After applying the patch we are ready for our rootupgrade.sh. It's interesting that the output still contains the Failed to add (property/value):('OLD_OCR_ID/'-1') message but the upgrade continues without any other complaints. Okey, let's perform a quick check:
srvctl config asm
ASM home: /u01/app/11.2.0.2/grid
ASM listener: LISTENER

srvctl config listener -a
Name: LISTENER
Network: 1, Owner: grid
Home: 
  /u01/app/11.2.0.2/grid on node(s) owl
End points: TCP:1521
Great, the ASM and listeners are relocated to the new GI home. The next logical thing to do is to uninstall the old GI home, right? It's as simple as:
/deinstall/deinstall
Oookey, meet SURPRISE Number 6:
ERROR: You must delete or downgrade the Oracle RAC databases and de-install the Oracle RAC homes before attempting to remove the Oracle Clusterware homes.

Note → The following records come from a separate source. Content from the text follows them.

-- ==== Sys2Proof/Machine/Routines.lean ====
section
/-! DEFINITION. List and table routines (R217 to R219) and the collection cycle (R152, R153). -/

namespace Sys2Proof.Machine

/-- Cells that a list routine visits at most (Table 6.6). -/
def maxCells : Nat := 1048576

/-- A routine word (R217): operands are checked by `pre` and the routine runs; one that goes on from a safe point uses the operands that
it has saved (R420). -/
def State.listOp (s : State) (c : Nat) (legal : Bool) (uses : List Reg5) (ops : State → List Word) (pre : State → List Word → Option Flt)
    (go : State → MicroRec → Leg) : State :=
  s.issueOp c legal uses 0 fun s =>
    match (if s.resumable c false then none else pre s (ops s)) with
    | some f => .bad s f
    | none => s.routine c false (ops s) go

/-- First failing source check. -/
def firstBad (l : List ((Word → Bool) × Word)) : Option Flt := (l.findSome? fun e => srcCause e.1 e.2).map (flt xTag)

/-! ### Walking a list (R217): temporaries are s6, the next cell, the cells visited, then what the routine keeps -/

/-- Cells that a list routine visits between two safe points: at most 4 core cycles each (R416, Table 6.6, log entry 76). -/
def stretch : Nat := 60

/-- Where a walk stands: it has found its word; the list has ended in a word that is no CONS; or it goes on at a cell. Cells visited, and
what the routine keeps. -/
inductive Walk where
  | found (w : Word) (n : Nat) (keep : List Word)
  | ended (tail : Word) (n : Nat) (keep : List Word)
  | more (p : Word) (n : Nat) (keep : List Word)
  deriving DecidableEq, Repr

/-- What a visit of one cell answers: the word found, or the next pointer and what the routine keeps. -/
abbrev Visit := State → Word → List Word → State × (Flt ⊕ (Word ⊕ (Word × List Word)))

/-- Visit up to a number of cells, `n` of them visited before; a cell beyond 1,048,576 is MALFORMED. -/
def walkCells (visit : Visit) : Nat → State → Word → Nat → List Word → State × (Flt ⊕ Walk)
  | fuel, s, p, n, keep =>
    if tagOf p ≠ tCons then (s, .inr (.ended p n keep))
    else if malformed p ∨ maxCells ≤ n then (s, .inl (flt xTag cMalformed))
    else match fuel with
      | 0 => (s, .inr (.more p n keep))
      | fuel + 1 => match visit s p keep with
        | (s, .inl f) => (s, .inl f)
        | (s, .inr (.inl w)) => (s, .inr (.found w (n + 1) keep))
        | (s, .inr (.inr (d, keep))) => walkCells visit fuel s d (n + 1) keep

/-- A stretch of a walk at `per` core cycles a cell; `fin` ends the routine. -/
def State.walkFromCell (s : State) (c per : Nat) (r : MicroRec) (visit : Visit) (p : Word) (n : Nat) (keep : List Word)
    (fin : State → Walk → Op) : Leg :=
  match walkCells visit stretch s p n keep with
  | (s, .inl f) => .fin (.bad s f)
  | (s, .inr (.more p m keep)) =>
    .on (s.spend c (per * (m - n))) { r with temps := r.temps.headD 0 :: p :: BitVec.ofNat 64 m :: keep }
  | (s, .inr (.found w m keep)) => .fin (fin (s.spend c (per * (m - n))) (.found w m keep))
  | (s, .inr (.ended w m keep)) => .fin (fin (s.spend c (per * (m - n))) (.ended w m keep))

/-- The routine has just started. -/
def MicroRec.starts (r : MicroRec) : Bool := decide (r.temps.length ≤ 1)

/-- A routine that walks a list: from its start by `first`, or from the cell at which it stands. -/
def State.walkLeg (s : State) (c per : Nat) (r : MicroRec) (visit : Visit) (fin : State → Walk → Op)
    (first : State → (Word → List Word → State → Leg) → Leg) : Leg :=
  if r.starts then first s fun p keep s => s.walkFromCell c per r visit p 0 keep fin
  else s.walkFromCell c per r visit (r.temps.getD 1 0) (r.temps.getD 2 0).toNat (r.temps.drop 3) fin

/-- Copy one cell: the new cell takes the place of the original in the new spine, whose first and last cells are kept. -/
def visitCopy (c : Nat) : Visit := fun s p keep =>
  match s.loadW c (pay p) with
  | (s, .inl f) => (s, .inl f)
  | (s, .inr a) => match s.loadW c (pay p + 8) with
    | (s, .inl f) => (s, .inl f)
    | (s, .inr d) => match s.alloc c 2 with
      | (s, .inl f) => (s, .inl f)
      | (s, .inr va) =>
        let new := ptrW tCons va
        let s := s.putObj c va [a, d]
        let s := match keep with
          | [_, last] => s.putObj c (pay last + 8) [new]
          | _ => s
        (s, .inr (.inr (d, [keep.headD new, new])))

/-- CPYL. -/
def State.cpylLeg (s : State) (c rd : Nat) (r : MicroRec) : Leg :=
  let fin := fun (s : State) (w : Walk) => match w with
    | .ended tail _ keep => s.result c rd (keep.headD tail)
    | .found v _ _ => s.result c rd v
    | .more v _ _ => s.result c rd v
  s.walkLeg c 4 r (visitCopy c) fin fun s k => k (r.operands.getD 0 0) [] (s.spend c 12)

/-- Look at one pair of an alist for a key. An end other than NIL ends the list (log entry 27). -/
def visitPair (c : Nat) (key : List Word → Word) : Visit := fun s p keep =>
  match s.loadW c (pay p) with
  | (s, .inl f) => (s, .inl f)
  | (s, .inr e) => match srcCause (fun w => tagOf w == tCons) e with
    | some cause => (s, .inl (flt xTag cause))
    | none => match s.loadW c (pay e) with
      | (s, .inl f) => (s, .inl f)
      | (s, .inr k) =>
        if k = key keep then (s, .inr (.inl e))
        else match s.loadW c (pay p + 8) with
          | (s, .inl f) => (s, .inl f)
          | (s, .inr d) => (s, .inr (.inr (d, keep)))

/-- The word of a search. -/
def Walk.word : Walk → Word
  | .found w _ _ => w
  | _ => nilW

/-- ASSOC. -/
def State.assocLeg (s : State) (c rd : Nat) (r : MicroRec) : Leg :=
  s.walkLeg c 3 r (visitPair c fun _ => r.operands.getD 1 0) (fun s w => s.result c rd w.word) fun s k =>
    k (r.operands.getD 0 0) [] (s.spend c 10)

/-- Count one cell. -/
def visitCount (c : Nat) : Visit := fun s p keep =>
  match s.loadW c (pay p + 8) with
  | (s, .inl f) => (s, .inl f)
  | (s, .inr d) => (s, .inr (.inr (d, keep)))

/-- LLEN. -/
def State.llenLeg (s : State) (c rd : Nat) (r : MicroRec) : Leg :=
  let fin := fun (s : State) (w : Walk) => match w with
    | .ended _ n _ => s.result c rd (fixN n)
    | .found _ n _ => s.result c rd (fixN n)
    | .more _ n _ => s.result c rd (fixN n)
  s.walkLeg c 2 r (visitCount c) fin fun s k => k (r.operands.getD 0 0) [] (s.spend c 8)

/-- Bucket of a key in a table of `b` buckets (R218). -/
def bucketOf (k : Word) (b : Nat) : Nat :=
  let h := (pay k ^^^ (tagOf k * 2 ^ 48)) * 0x9E3779B97F4A7C15 % 2 ^ 64
  h / 2 ^ 32 % b

/-- The address of a key's bucket element and the bucket, of a table with header `h`. -/
def State.bucket (s : State) (c : Nat) (t h key : Word) : State × (Flt ⊕ (Nat × Word)) :=
  let va := pay t + 8 * (bucketOf key (headLen h) + 1)
  match s.loadW c va with
  | (s, .inl f) => (s, .inl f)
  | (s, .inr w) => match srcCause isConsNil w with
    | some cause => (s, .inl (flt xTag cause))
    | none => (s, .inr (va, w))

/-- Header of a table, then the checks of the second operand (R204). -/
def State.tableOps (s : State) (c : Nat) (t : Word) (ok : Word → Bool) (b : Word) : State × (Flt ⊕ Word) :=
  match s.header c t with
  | (s, .inl f) => (s, .inl f)
  | (s, .inr h) => match srcCause ok b with
    | some cause => (s, .inl (flt xTag cause))
    | none => (s, .inr h)

/-- HLOOK. -/
def State.hlookLeg (s : State) (c rd : Nat) (r : MicroRec) : Leg :=
  let t := r.operands.getD 0 0
  let key := r.operands.getD 1 0
  s.walkLeg c 3 r (visitPair c fun _ => key) (fun s w => s.result c rd w.word) fun s k =>
    match s.tableOps c t anyTag key with
    | (s, .inl f) => .fin (.bad s f)
    | (s, .inr h) =>
      let s := s.spend c 14
      if headLen h = 0 then .fin (s.result c rd nilW)
      else match s.bucket c t h key with
        | (s, .inl f) => .fin (.bad s f)
        | (s, .inr e) => k e.2 [] s

/-- A store of a routine: a fault that comes after a wait for the host restores s6 (R415). -/
def State.routineStore (s : State) (c va : Nat) (w s6 : Word) (also : List (Nat × Word)) : Op :=
  let key := if (s.core c).bankOn then 4 else (s.core c).cur
  match s.storeTo c va 0 w also with
  | .taken s =>
    let y := s.ctx c key
    .taken (s.setCtx c key { y with susp := y.susp.map fun x => { x with s6 := some s6 } })
  | r => r

/-- Put a new cell at the head of a bucket (R218, MOD[0] 0). -/
def State.pushBucket (s : State) (c rd va : Nat) (old pair s6 : Word) : Op :=
  match s.newObj c tCons [pair, old] with
  | (s, .inl f) => .bad s f
  | (s, .inr p) => s.routineStore c va p s6 (s.wr c rd pair)

/-- Put a word into the cdr of a pair found (R218, MOD[0] 1): a store in the sense of R164, so a cdr that is UNINIT faults (log entry
102). -/
def State.updatePair (s : State) (c rd : Nat) (e pair s6 : Word) : Op :=
  match s.loadW c (pay pair + 8) with
  | (s, .inl f) => .bad s f
  | (s, .inr v) => match storeSrc v false with
    | some cause => .bad s (flt xTag cause)
    | none => s.routineStore c (pay e + 8) v s6 (s.wr c rd e)

/-- HSET: it keeps the address of the bucket, the old bucket and the key. -/
def State.hsetLeg (s : State) (c rd : Nat) (update : Bool) (r : MicroRec) : Leg :=
  let t := r.operands.getD 0 0
  let pair := r.operands.getD 1 0
  let s6 := r.temps.headD 0
  let fin := fun (s : State) (w : Walk) => match w with
    | .found e _ _ => s.updatePair c rd e pair s6
    | .ended _ _ keep => s.pushBucket c rd (keep.getD 0 0).toNat (keep.getD 1 0) pair s6
    | .more _ _ keep => s.pushBucket c rd (keep.getD 0 0).toNat (keep.getD 1 0) pair s6
  s.walkLeg c 3 r (visitPair c fun keep => keep.getD 2 0) fin fun s k =>
    match s.tableOps c t (fun w => tagOf w == tCons) pair with
    | (s, .inl f) => .fin (.bad s f)
    | (s, .inr h) =>
      if headLen h = 0 then .fin (.bad s (flt xTag cHeader))
      else match s.loadW c (pay pair) with
        | (s, .inl f) => .fin (.bad s f)
        | (s, .inr key) => match s.bucket c t h key with
          | (s, .inl f) => .fin (.bad s f)
          | (s, .inr (va, old)) =>
            let s := s.spend c 16
            if update then k old [BitVec.ofNat 64 va, old, key] s else .fin (s.pushBucket c rd va old pair s6)

/-- HALLOC (R219): VEC of `n` elements, or a CONS. Its stores come after the context's older ones. -/
def State.opHalloc (s : State) (c rd : Nat) (cons : Bool) (a : Word) : Op :=
  let s := s.spend c 40
  let w := s.world_ c
  let n := if cons then 2 else pay a + 1
  if stProv (s.st c) = 1 then .bad s (flt xProvStore 0)
  else if cons = false ∧ (fixI a < 0 ∨ 4194303 < fixI a) then s.result c rd nilW
  else match (s.drainAll c (s.core c).cur).holdAlloc c w (objBytes n) with
    | (s, .inl f) => .bad s f
    | (s, .inr none) => s.result c rd nilW
    | (s, .inr (some va)) =>
      if cons then s.result c rd (ptrW tCons va)
      else (s.storeOut c (s.holdPa w (va - holdVa 0)) (headW 1 0 (pay a))).result c rd (ptrW tVec va)

/-- EPOCH of a world's hold heap; open for a world without one. -/
def State.epoch (s : State) (c w : Nat) : State × (Flt ⊕ Nat) :=
  if s.holdBlocks w = 0 then (s.useFree, .inr s.freeVal.toNat)
  else match s.metaGet c w 0x10 with
    | (s, .inl f) => (s, .inl f)
    | (s, .inr e) => (s, .inr (bf e 55 0))

/-- HGC (R205): the context asks for a collection cycle of its world. -/
def State.opHgc (s : State) (c rd : Nat) : Op :=
  let s := s.spend c 20
  let w := s.world_ c
  if s.haOn 4 0 then .bad s (flt xIllegalOp 0)
  else match s.epoch c w with
    | (s, .inl f) => .bad s f
    | (s, .inr n) => ({ s with gc := sset 0 w (c * 4 + (s.core c).cur + 1) s.gc }).result c rd (fixN n)

/-- CPYL (Table 6.6). -/
def execCpyl (core : CoreId) (rd ra : Reg5) (s : State) : Out :=
  .next (s.listOp core (regsOk [rd, ra]) [ra] (fun s => [s.rget core ra.toNat])
    (fun _ l => firstBad [(isConsNil, l.getD 0 0)]) fun s r => s.cpylLeg core rd.toNat r)
/-- ASSOC (Table 6.6). -/
def execAssoc (core : CoreId) (rd ra rb : Reg5) (s : State) : Out :=
  .next (s.listOp core (regsOk [rd, ra, rb]) [ra, rb] (fun s => [s.rget core ra.toNat, s.rget core rb.toNat])
    (fun _ l => firstBad [(isConsNil, l.getD 0 0), (anyTag, l.getD 1 0)]) fun s r => s.assocLeg core rd.toNat r)
/-- HLOOK (R218). -/
def execHlook (core : CoreId) (rd ra rb : Reg5) (s : State) : Out :=
  .next (s.listOp core (regsOk [rd, ra, rb]) [ra, rb] (fun s => [s.rget core ra.toNat, s.rget core rb.toNat])
    (fun _ l => firstBad [(isVec, l.getD 0 0)]) fun s r => s.hlookLeg core rd.toNat r)
/-- HSET (R218). -/
def execHset (core : CoreId) (rd ra rb : Reg5) (mode : BitVec 4) (s : State) : Out :=
  .next (s.listOp core (regsOk [rd, ra, rb] && decide (mode.toNat < 2)) [ra, rb]
    (fun s => [s.rget core ra.toNat, s.rget core rb.toNat])
    (fun _ l => firstBad [(isVec, l.getD 0 0)]) fun s r => s.hsetLeg core rd.toNat (mode == 1) r)
/-- LLEN (Table 6.6). -/
def execLlen (core : CoreId) (rd ra : Reg5) (s : State) : Out :=
  .next (s.listOp core (regsOk [rd, ra]) [ra] (fun s => [s.rget core ra.toNat])
    (fun _ l => firstBad [(isConsNil, l.getD 0 0)]) fun s r => s.llenLeg core rd.toNat r)
/-- HALLOC (R219). -/
def execHalloc (core : CoreId) (rd ra : Reg5) (mode : BitVec 4) (s : State) : Out :=
  .next (s.listOp core (regsOk [rd, ra] && decide (mode.toNat < 2)) (if mode = 1 then [] else [ra]) (fun s => [s.rget core ra.toNat])
    (fun _ l => if mode = 1 then none else firstBad [(isFix, l.getD 0 0)])
    fun s r => .fin (s.opHalloc core rd.toNat (mode == 1) (r.operands.getD 0 0)))
/-- HGC (R205, Table 6.6). -/
def execHgc (core : CoreId) (rd : Reg5) (s : State) : Out :=
  .next (s.listOp core (regsOk [rd]) [] (fun _ => [])
    (fun s _ => if s.sup core then none else some (flt xPrivileged 0)) fun s _ => .fin (s.opHgc core rd.toNat))

/-! ### Collection cycle (R152, R153) -/

/-- Where a word that the trace visits lies: a register, or memory at a virtual and a physical address. -/
inductive Loc where
  | reg (core key : Nat)
  | mem (va pa : Nat)
  deriving DecidableEq, Repr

Isn't it great? On metalink I found Bug 10332736 and, on the WORKAROUND section, it says something about writing a note with a manual uninstall procedure. However, at the time of writing this, the note wasn't published yet. Yea... all I can say is that I'm tired of these stupid issues. What happend with the Oracle testing department? They encourage to patch frequently but, as far as I'm concerned, I always have this creepy feeling before doing it.